Im Juli wurden jeden Dienstag und Mitt­woch die Zeugnisse von Hunderten von Menschen in öffentlichen Kommissionen angehört. Die Berichtenden teilten ihre Argumente, persönlichen Erfahrungen, Statistiken, wissenschaftliche und auch religiöse Überzeugungen, wobei die plura­listische Debatte die Gesellschaft des gan­zen Landes bewegte und sich auch auf andere lateinamerikanische Länder erstreckte. Die vielen Geschichten über Frauen, die durch heimliche Abtreibun­gen gestorben sind, lösten eine Kettenre­aktion aus und überschwemmten die öffentliche Meinung. Besonders erzürnte die Heuchelei derer, die gegen Abtreibung sprachen und ihre Liebhaberinnen, Töch­ter oder Schwestern zwangen, abzubre­chen, wenn sie schwanger wurden. Auch war soziale Ungleichheit ein Thema: Es sterben vor allem Frauen mit niedrigem Einkommen, oft Mütter von mehreren Kin­dern, die sich eine Abtreibung in einem »professionellen« Geheimbüro in einer wohlhabenden Nachbarschaft nicht leisten können.
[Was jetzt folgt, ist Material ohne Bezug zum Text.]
-- ==== Sys2Proof/Tests/Slice0.lean ====
section
/-! SUPPORT. Tests. Expected values come from spec/95_test_vectors, from the examples in the rules, or from the spec's
encoding tables by hand; each group's comment says which. Then, for every statement with hypotheses, a named witness
that something meets them. -/

-- One proof at a time: all of them at once ask for more threads than the check's memory limit gives.
set_option Elab.async false

namespace Sys2Proof.Tests

open Sys2Proof.Machine
open Sys2Proof.Config (RoundMode)

/-! ### Helpers -/

/-- Fields with counts 0. -/
def fields (dst src : Fin 8) (loc : Loc) (imm : Fin 256) (shift : Fin 4) : Fields := ⟨dst, src, loc, imm, shift, 0, 0⟩

/-- Register fields alone. -/
def regs (dst src : Fin 8) : Fields := fields dst src .file 0 0

/-- The observation of a next state. -/
def after {α : Type} (o : Host.Outcome State Fault Refusal) (g : State → α) : Option α :=
  match o with
  | .next t => some (g t)
  | .fault _ => none
  | .refused _ => none

/-- A small state in the middle of dispatching: decoded, seeded, three immediates, a program of one NOP. -/
def ready : State :=
  { State.reset with
    decoded := true
    seeded := true
    imm := [0xFFFFFFFF, 0x00080000, 0x40]
    prog := [0x00F40000]
    agent := .interpret
    phase := .dispatch }

/-- `ready` with two integer registers and one immediate. -/
def withRegs (i j : Fin 8) (x y : Word64) (imm : Word32) : State :=
  { (ready.setReg i x).setReg j y with imm := [imm, imm, imm] }

/-- `ready` with a word of scratchpad at 0x10, and immediate 0x10. -/
def withWord (x m : Word64) : State :=
  { ((ready.setReg 0 x).spWrite 0x10 m) with imm := [0x10] }

/-- `ready` with halves in `f[1]`, `e[1]` and `a[1]`, and a mode. -/
def withFloat (f e a : FReg) (mode : BitVec 2) : State :=
  { ready with
    f := ready.f.set 1 f, e := ready.e.set 1 e, a := ready.a.set 1 a
    fprc := mode, lanes := List.replicate 4 (.fresh 0 mode) }

/-! ### Well-formedness smoke: one ill-formed term per check of R132 -/

theorem test_wf_rejects_loc_on_register_form : (Instr.iaddRs (fields 0 1 .l1 0 0)).wellFormed = false := by decide
theorem test_wf_rejects_load_from_file : (Instr.iaddM (fields 0 1 .file 0 0)).wellFormed = false := by decide
theorem test_wf_rejects_l3_load_with_base : (Instr.ixorM (fields 0 1 .l3 0 0)).wellFormed = false := by decide
theorem test_wf_rejects_l1_load_with_same_register : (Instr.isubM (fields 2 2 .l1 0 0)).wellFormed = false := by decide
theorem test_wf_rejects_floating_load_from_l3 : (Instr.faddM (fields 0 0 .l3 0 0)).wellFormed = false := by decide
theorem test_wf_rejects_floating_load_from_file : (Instr.fdivM (fields 0 0 .file 0 0)).wellFormed = false := by decide
theorem test_wf_rejects_store_to_file : (Instr.istore (fields 0 0 .file 0 0)).wellFormed = false := by decide
theorem test_wf_rejects_floating_dst_4 : (Instr.faddR (regs 4 0)).wellFormed = false := by decide
theorem test_wf_rejects_group_a_src_4 : (Instr.fmulR (regs 0 4)).wellFormed = false := by decide
theorem test_wf_rejects_empty_group :
    (Instr.nop ⟨0, 0, .file, 0, 0, 0, 0⟩).wellFormedHead 4 = false := by decide
theorem test_wf_rejects_group_wider_than_lanes :
    (Instr.nop ⟨0, 0, .file, 0, 0, 5, 0⟩).wellFormedHead 4 = false := by decide
theorem test_wf_rejects_more_floating_than_words :
    (Instr.faddR ⟨0, 0, .file, 0, 0, 1, 2⟩).wellFormedHead 8 = false := by decide
theorem test_wf_rejects_too_many_lanes :
    (Instr.faddR ⟨0, 0, .file, 0, 0, 3, 2⟩).wellFormedHead 4 = false := by decide
theorem test_wf_accepts_one_floating_word_on_one_lane :
    (Instr.faddR ⟨0, 0, .file, 0, 0, 1, 1⟩).wellFormedHead 1 = true := by decide
theorem test_wf_accepts_fswap_dst_7 : (Instr.fswapR (regs 7 0)).wellFormed = true := by decide

/-! ### Decoding: a word per constructor, written out from R125 and R126

Bit groups, high to low: reserved 2, nf 3, n 4, op 5, shift 2, immIdx 8, loc 2, src 3, dst 3. -/

theorem test_decode_iaddRs : decodeWord 0b00_000_0011_00000_01_00000000_00_001_010 =
    .ok (.iaddRs ⟨2, 1, .file, 0, 1, 3, 0⟩) := by decide
theorem test_decode_iaddM : decodeWord 0b00_000_0100_00001_00_00000100_01_010_011 =
    .ok (.iaddM ⟨3, 2, .l1, 4, 0, 4, 0⟩) := by decide
theorem test_decode_isubR : decodeWord 0b00_000_0011_00010_00_00000010_00_011_011 =
    .ok (.isubR ⟨3, 3, .file, 2, 0, 3, 0⟩) := by decide
theorem test_decode_isubM : decodeWord 0b00_000_0100_00011_00_00001010_10_010_111 =
    .ok (.isubM ⟨7, 2, .l2, 10, 0, 4, 0⟩) := by decide
theorem test_decode_imulR : decodeWord 0b00_000_0001_00100_00_00000000_00_111_110 =
    .ok (.imulR ⟨6, 7, .file, 0, 0, 1, 0⟩) := by decide
theorem test_decode_imulM : decodeWord 0b00_000_0001_00101_00_10111111_11_100_100 =
    .ok (.imulM ⟨4, 4, .l3, 191, 0, 1, 0⟩) := by decide
theorem test_decode_imulhR : decodeWord 0b00_000_0100_00110_00_00000000_00_001_011 =
    .ok (.imulhR ⟨3, 1, .file, 0, 0, 4, 0⟩) := by decide
theorem test_decode_imulhM : decodeWord 0b00_000_1000_00111_00_00000001_01_001_000 =
    .ok (.imulhM ⟨0, 1, .l1, 1, 0, 8, 0⟩) := by decide
theorem test_decode_ismulhR : decodeWord 0b00_000_0010_01000_00_00000000_00_110_101 =
    .ok (.ismulhR ⟨5, 6, .file, 0, 0, 2, 0⟩) := by decide
theorem test_decode_ismulhM : decodeWord 0b00_000_0100_01001_00_00000110_01_010_100 =
    .ok (.ismulhM ⟨4, 2, .l1, 6, 0, 4, 0⟩) := by decide
theorem test_decode_imulRcp : decodeWord 0b00_000_0100_01010_00_00000001_00_000_001 =
    .ok (.imulRcp ⟨1, 0, .file, 1, 0, 4, 0⟩) := by decide
theorem test_decode_inegR : decodeWord 0b00_000_0011_01011_00_00000000_00_000_100 =
    .ok (.inegR ⟨4, 0, .file, 0, 0, 3, 0⟩) := by decide
theorem test_decode_ixorR : decodeWord 0b00_000_0011_01100_00_00000001_00_001_001 =
    .ok (.ixorR ⟨1, 1, .file, 1, 0, 3, 0⟩) := by decide
theorem test_decode_ixorM : decodeWord 0b00_000_0100_01101_00_00001000_11_110_110 =
    .ok (.ixorM ⟨6, 6, .l3, 8, 0, 4, 0⟩) := by decide
theorem test_decode_irorR : decodeWord 0b00_000_0100_01110_00_00000000_00_001_101 =
    .ok (.irorR ⟨5, 1, .file, 0, 0, 4, 0⟩) := by decide
theorem test_decode_irolR : decodeWord 0b00_000_0100_01111_00_00001001_00_110_110 =
    .ok (.irolR ⟨6, 6, .file, 9, 0, 4, 0⟩) := by decide
theorem test_decode_iswapR : decodeWord 0b00_000_0100_10000_00_00000000_00_111_110 =
    .ok (.iswapR ⟨6, 7, .file, 0, 0, 4, 0⟩) := by decide
theorem test_decode_fswapR : decodeWord 0b00_010_0010_10001_00_00000000_00_000_101 =
    .ok (.fswapR ⟨5, 0, .file, 0, 0, 2, 2⟩) := by decide
theorem test_decode_faddR : decodeWord 0b00_001_0011_10010_00_00000000_00_010_001 =
    .ok (.faddR ⟨1, 2, .file, 0, 0, 3, 1⟩) := by decide
theorem test_decode_faddM : decodeWord 0b00_001_0011_10011_00_00000110_01_010_010 =
    .ok (.faddM ⟨2, 2, .l1, 6, 0, 3, 1⟩) := by decide
theorem test_decode_fsubR : decodeWord 0b00_100_1000_10100_00_00000000_00_011_000 =
    .ok (.fsubR ⟨0, 3, .file, 0, 0, 8, 4⟩) := by decide
theorem test_decode_fsubM : decodeWord 0b00_010_0010_10101_00_00000010_01_010_001 =
    .ok (.fsubM ⟨1, 2, .l1, 2, 0, 2, 2⟩) := by decide
theorem test_decode_fscalR : decodeWord 0b00_010_0010_10110_00_00000000_00_000_001 =
    .ok (.fscalR ⟨1, 0, .file, 0, 0, 2, 2⟩) := by decide
theorem test_decode_fmulR : decodeWord 0b00_010_0010_10111_00_00000000_00_001_000 =
    .ok (.fmulR ⟨0, 1, .file, 0, 0, 2, 2⟩) := by decide
theorem test_decode_fdivM : decodeWord 0b00_010_0010_11000_00_00000011_10_010_001 =
    .ok (.fdivM ⟨1, 2, .l2, 3, 0, 2, 2⟩) := by decide
theorem test_decode_fsqrtR : decodeWord 0b00_010_0010_11001_00_00000000_00_000_011 =
    .ok (.fsqrtR ⟨3, 0, .file, 0, 0, 2, 2⟩) := by decide
theorem test_decode_cbranch : decodeWord 0b00_000_0010_11010_00_00000100_00_000_111 =
    .ok (.cbranch ⟨7, 0, .file, 4, 0, 2, 0⟩) := by decide
theorem test_decode_cfround : decodeWord 0b00_000_0100_11011_00_00000001_00_001_000 =
    .ok (.cfround ⟨0, 1, .file, 1, 0, 4, 0⟩) := by decide
theorem test_decode_istore : decodeWord 0b00_000_0100_11100_00_00000111_11_100_101 =
    .ok (.istore ⟨5, 4, .l3, 7, 0, 4, 0⟩) := by decide
theorem test_decode_nop : decodeWord 0b00_000_0100_11101_00_00000000_00_000_000 =
    .ok (.nop ⟨0, 0, .file, 0, 0, 4, 0⟩) := by decide
theorem test_decode_rejects_bit_31 : decodeWord 0x80000000 = .error .reservedBits := by decide
theorem test_decode_rejects_bit_30 : decodeWord 0x40F40000 = .error .reservedBits := by decide
theorem test_decode_rejects_opcode_30 : decodeWord 0x00F80000 = .error .reservedOpcode := by decide
theorem test_decode_rejects_opcode_31 : decodeWord 0x00FC0000 = .error .reservedOpcode := by decide
theorem test_decode_rejects_short_input : decode [0x00, 0x00, 0xF4] = .error .truncated := by decide
theorem test_decode_is_little_endian :
    decode [0x51, 0x02, 0x54, 0x11, 0xAA] = .ok (.fsubM ⟨1, 2, .l1, 2, 0, 2, 2⟩, [0xAA]) := by decide
theorem test_encode_word_of_p1 : encodeWord (.iaddRs ⟨5, 1, .file, 3, 0, 3, 0⟩) = 0x0180030D := by decide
Im Laufe der Anhörungen wurde die Dis­kussion neu gewichtet: Es ging nicht mehr darum, ob frau abbrechen dürfe oder nicht, sondern um die Frage legale vs. heimliche Abtreibung. Es zeigte sich, dass der Schwangerschaftsabbruch eine alte Praxis ist, die in früheren Rechtssystemen nicht verboten war. Wenn eine Frau sich heute für eine Abtreibung entscheidet, führt sie sie mit den zur Verfügung ste­henden Mitteln aus, wodurch sie ihr Leben gefährdet. Weiterhin auf Geheimhaltung von Abtreibung zu bestehen, bedeutet, Tausende von Frauen sowohl physisch als psychisch zu verurteilen, sie ungeheuren, mittelalterlichen und unwürdigen Prakti­ken und Debatten auszusetzen und ihren unnötigen Tod.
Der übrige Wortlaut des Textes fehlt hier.